Exercise prompt:
Lines below that include the word "requests" should each be copied.

(Beginning of Supplied data)

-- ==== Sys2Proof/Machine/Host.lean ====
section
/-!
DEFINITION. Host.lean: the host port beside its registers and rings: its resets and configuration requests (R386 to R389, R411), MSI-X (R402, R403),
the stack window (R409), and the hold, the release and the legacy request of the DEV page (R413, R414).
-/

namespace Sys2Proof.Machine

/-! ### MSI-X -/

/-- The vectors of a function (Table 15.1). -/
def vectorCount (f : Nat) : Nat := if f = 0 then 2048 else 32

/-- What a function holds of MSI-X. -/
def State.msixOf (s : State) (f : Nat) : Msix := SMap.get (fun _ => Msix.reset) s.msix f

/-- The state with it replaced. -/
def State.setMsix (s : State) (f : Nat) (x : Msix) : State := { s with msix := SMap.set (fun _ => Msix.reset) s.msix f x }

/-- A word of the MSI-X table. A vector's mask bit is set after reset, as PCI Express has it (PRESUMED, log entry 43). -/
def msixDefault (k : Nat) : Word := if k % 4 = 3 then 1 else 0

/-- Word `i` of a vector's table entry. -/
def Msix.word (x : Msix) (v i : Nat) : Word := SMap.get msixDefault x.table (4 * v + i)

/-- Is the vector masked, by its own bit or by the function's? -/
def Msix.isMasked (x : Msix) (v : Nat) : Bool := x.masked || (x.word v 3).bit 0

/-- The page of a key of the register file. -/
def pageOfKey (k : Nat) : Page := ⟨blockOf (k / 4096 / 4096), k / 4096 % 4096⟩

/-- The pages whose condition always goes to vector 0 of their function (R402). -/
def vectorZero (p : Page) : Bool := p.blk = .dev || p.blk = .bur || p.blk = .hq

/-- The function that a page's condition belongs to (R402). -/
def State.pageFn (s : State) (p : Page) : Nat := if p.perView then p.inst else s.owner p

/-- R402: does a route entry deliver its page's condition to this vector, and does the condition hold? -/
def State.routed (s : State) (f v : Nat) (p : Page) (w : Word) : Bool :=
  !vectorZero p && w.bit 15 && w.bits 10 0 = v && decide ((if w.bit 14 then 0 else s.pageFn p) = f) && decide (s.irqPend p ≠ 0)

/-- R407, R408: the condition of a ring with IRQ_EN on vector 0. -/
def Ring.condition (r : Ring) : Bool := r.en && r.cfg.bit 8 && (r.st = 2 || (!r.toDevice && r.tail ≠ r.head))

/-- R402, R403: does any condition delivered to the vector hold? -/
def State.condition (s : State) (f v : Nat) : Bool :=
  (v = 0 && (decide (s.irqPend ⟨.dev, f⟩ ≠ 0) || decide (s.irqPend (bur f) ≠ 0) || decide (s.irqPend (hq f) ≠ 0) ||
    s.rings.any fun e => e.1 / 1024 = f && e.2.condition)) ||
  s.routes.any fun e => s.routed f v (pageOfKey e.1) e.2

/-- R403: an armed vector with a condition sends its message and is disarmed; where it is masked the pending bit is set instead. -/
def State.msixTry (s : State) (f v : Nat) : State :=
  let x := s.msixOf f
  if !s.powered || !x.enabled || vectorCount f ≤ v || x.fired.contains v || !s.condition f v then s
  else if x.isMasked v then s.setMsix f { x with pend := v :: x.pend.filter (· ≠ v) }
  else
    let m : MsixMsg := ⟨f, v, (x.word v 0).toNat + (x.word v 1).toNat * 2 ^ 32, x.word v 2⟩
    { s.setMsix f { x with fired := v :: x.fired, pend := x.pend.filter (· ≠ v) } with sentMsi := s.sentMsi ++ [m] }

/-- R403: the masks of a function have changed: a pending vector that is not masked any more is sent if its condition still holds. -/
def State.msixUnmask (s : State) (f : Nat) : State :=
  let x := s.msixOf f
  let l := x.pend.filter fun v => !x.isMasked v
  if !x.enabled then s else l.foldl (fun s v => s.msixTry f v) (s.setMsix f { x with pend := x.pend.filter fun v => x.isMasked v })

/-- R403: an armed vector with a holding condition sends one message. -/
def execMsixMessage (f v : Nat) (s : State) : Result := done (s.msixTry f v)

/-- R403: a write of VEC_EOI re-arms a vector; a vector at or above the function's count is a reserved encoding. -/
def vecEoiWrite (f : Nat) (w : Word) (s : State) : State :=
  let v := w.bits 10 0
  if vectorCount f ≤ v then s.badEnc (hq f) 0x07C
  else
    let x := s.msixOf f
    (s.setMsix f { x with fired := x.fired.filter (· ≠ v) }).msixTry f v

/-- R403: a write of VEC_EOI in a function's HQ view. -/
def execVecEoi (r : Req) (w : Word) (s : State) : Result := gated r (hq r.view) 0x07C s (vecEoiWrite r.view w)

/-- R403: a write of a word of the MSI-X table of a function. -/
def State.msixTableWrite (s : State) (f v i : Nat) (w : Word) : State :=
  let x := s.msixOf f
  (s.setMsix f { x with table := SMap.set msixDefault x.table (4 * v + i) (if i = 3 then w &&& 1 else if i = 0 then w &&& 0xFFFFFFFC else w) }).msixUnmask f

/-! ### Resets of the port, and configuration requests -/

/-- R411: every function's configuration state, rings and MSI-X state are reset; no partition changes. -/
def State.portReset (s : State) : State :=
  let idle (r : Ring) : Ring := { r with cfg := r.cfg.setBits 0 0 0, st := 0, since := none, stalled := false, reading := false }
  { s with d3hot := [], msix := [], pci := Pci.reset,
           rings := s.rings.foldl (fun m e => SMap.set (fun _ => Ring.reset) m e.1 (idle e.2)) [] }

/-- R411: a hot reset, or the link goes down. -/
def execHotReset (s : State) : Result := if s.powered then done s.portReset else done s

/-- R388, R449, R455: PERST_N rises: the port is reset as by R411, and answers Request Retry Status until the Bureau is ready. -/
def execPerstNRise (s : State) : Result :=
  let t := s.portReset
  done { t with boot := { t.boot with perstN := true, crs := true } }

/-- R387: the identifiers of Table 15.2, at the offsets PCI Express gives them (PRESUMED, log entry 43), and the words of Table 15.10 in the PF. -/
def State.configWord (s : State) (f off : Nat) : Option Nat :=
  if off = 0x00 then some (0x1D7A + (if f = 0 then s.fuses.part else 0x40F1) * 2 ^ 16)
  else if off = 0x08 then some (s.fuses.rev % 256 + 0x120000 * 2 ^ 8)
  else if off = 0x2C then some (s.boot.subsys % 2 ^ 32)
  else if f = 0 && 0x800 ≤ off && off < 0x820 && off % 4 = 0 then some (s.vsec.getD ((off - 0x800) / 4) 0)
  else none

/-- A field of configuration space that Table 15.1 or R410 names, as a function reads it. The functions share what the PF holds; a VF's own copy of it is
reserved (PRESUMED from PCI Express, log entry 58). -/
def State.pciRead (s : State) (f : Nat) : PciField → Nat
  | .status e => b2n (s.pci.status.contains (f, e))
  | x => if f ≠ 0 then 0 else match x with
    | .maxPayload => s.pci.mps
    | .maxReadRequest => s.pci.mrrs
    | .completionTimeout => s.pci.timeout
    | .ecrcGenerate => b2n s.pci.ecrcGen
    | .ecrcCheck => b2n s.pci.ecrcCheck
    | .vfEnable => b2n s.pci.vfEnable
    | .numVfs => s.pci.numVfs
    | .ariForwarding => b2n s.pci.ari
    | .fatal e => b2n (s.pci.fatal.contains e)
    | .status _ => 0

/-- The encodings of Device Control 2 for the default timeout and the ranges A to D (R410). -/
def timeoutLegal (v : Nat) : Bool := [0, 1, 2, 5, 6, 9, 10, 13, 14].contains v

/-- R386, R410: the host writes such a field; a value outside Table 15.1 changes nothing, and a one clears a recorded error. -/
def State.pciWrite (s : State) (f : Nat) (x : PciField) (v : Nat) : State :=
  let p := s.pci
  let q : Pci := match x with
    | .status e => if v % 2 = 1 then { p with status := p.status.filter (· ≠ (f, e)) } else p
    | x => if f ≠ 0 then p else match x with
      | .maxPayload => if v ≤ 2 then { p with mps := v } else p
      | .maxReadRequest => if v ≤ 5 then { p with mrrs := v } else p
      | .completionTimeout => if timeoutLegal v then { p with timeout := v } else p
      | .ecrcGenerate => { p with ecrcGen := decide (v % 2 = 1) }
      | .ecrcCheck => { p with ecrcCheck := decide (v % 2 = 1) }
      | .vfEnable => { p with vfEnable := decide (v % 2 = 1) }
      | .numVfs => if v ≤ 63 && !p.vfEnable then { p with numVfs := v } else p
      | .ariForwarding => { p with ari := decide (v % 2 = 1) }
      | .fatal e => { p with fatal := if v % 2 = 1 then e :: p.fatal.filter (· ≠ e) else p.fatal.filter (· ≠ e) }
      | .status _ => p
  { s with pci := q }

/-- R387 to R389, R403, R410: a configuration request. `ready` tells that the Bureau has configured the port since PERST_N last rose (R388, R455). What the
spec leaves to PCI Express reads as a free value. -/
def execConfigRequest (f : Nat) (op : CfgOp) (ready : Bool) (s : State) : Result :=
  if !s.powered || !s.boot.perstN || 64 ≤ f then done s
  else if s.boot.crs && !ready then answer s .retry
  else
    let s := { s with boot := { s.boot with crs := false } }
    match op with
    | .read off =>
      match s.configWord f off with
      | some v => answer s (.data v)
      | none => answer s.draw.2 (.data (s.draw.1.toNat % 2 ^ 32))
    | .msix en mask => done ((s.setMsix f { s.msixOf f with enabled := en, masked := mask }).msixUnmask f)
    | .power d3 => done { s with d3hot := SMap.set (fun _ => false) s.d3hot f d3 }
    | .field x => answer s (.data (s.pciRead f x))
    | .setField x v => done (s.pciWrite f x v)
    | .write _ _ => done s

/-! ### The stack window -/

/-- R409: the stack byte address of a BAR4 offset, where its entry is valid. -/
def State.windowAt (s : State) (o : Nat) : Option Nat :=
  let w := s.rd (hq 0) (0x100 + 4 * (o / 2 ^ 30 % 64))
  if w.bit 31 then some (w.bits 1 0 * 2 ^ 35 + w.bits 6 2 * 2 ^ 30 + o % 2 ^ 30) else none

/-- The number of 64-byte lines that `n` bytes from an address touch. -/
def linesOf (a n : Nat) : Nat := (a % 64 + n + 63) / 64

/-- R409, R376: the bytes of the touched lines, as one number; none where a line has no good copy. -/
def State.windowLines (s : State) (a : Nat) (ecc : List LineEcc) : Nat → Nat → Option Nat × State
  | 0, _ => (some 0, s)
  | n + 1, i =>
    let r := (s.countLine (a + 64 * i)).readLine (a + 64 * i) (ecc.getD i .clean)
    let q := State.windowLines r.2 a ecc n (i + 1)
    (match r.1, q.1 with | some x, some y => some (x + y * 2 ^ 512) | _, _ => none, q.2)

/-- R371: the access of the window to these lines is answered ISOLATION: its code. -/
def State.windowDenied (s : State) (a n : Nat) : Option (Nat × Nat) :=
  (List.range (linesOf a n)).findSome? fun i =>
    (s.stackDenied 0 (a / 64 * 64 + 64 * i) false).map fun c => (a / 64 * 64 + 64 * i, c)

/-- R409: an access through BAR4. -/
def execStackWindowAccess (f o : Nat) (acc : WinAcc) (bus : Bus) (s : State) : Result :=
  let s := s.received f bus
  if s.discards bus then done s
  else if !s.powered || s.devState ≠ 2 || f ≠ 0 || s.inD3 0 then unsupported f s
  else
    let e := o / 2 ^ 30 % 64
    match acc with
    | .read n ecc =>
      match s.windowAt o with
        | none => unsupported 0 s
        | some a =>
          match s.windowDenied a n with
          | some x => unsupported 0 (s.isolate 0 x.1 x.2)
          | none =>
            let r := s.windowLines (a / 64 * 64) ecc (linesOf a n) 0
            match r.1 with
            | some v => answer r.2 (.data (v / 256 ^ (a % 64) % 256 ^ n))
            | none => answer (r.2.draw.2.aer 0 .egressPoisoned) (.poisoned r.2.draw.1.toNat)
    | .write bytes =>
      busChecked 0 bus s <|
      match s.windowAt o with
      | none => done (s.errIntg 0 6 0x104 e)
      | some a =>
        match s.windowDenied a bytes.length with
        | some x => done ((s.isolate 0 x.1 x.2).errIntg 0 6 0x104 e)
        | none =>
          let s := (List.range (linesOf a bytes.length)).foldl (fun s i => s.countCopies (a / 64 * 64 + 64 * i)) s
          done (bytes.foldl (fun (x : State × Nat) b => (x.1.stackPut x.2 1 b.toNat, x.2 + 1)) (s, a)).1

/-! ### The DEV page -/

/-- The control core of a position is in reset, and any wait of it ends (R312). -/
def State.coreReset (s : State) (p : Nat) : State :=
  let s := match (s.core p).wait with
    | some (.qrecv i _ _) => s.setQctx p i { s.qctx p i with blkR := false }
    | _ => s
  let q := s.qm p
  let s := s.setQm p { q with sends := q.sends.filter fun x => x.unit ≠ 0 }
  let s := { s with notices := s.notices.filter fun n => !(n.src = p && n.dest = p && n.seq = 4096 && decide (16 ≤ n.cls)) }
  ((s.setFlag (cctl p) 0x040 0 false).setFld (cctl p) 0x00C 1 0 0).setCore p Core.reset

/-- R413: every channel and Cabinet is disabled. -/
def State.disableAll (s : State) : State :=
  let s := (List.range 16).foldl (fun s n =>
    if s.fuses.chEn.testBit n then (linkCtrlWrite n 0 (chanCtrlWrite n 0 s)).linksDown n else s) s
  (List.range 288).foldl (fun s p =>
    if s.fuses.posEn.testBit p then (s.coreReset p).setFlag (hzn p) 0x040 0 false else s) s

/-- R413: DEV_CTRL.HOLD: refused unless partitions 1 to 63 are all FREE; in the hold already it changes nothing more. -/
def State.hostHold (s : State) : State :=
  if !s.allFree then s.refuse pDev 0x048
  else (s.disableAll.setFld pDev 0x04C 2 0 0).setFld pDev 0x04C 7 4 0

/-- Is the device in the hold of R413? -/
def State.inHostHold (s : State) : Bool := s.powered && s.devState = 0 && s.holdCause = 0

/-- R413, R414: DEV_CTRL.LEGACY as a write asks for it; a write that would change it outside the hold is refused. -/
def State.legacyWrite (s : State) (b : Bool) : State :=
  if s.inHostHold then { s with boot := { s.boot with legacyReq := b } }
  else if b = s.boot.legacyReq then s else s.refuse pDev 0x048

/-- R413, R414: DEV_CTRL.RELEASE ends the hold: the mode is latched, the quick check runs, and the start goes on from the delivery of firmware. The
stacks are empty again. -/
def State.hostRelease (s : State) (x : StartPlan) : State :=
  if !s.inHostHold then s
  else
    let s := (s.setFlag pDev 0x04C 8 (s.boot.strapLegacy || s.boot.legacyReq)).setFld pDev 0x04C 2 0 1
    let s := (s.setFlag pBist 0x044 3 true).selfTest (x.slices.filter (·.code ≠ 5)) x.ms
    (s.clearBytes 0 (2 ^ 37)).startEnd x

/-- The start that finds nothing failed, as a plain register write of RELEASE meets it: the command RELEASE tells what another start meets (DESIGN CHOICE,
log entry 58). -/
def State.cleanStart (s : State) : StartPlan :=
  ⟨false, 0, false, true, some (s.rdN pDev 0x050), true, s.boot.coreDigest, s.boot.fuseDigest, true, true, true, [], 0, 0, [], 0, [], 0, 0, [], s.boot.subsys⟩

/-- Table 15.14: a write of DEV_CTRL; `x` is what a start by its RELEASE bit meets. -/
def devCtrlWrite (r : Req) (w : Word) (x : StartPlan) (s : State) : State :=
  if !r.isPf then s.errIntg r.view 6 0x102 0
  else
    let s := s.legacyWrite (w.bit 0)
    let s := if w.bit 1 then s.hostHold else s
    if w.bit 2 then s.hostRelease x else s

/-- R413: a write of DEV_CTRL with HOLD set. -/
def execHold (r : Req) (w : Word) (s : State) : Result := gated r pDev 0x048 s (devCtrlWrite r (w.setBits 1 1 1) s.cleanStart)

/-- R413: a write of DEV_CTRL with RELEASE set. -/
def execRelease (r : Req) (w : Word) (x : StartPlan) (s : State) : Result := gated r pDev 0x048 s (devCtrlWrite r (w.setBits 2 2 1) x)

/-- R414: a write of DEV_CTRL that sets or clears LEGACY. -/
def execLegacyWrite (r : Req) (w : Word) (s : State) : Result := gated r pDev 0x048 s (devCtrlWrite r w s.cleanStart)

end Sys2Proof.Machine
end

(End of Supplied data)

Your solution:
DEFINITION. Host.lean: the host port beside its registers and rings: its resets and configuration requests (R386 to R389, R411), MSI-X (R402, R403),
/-! ### Resets of the port, and configuration requests -/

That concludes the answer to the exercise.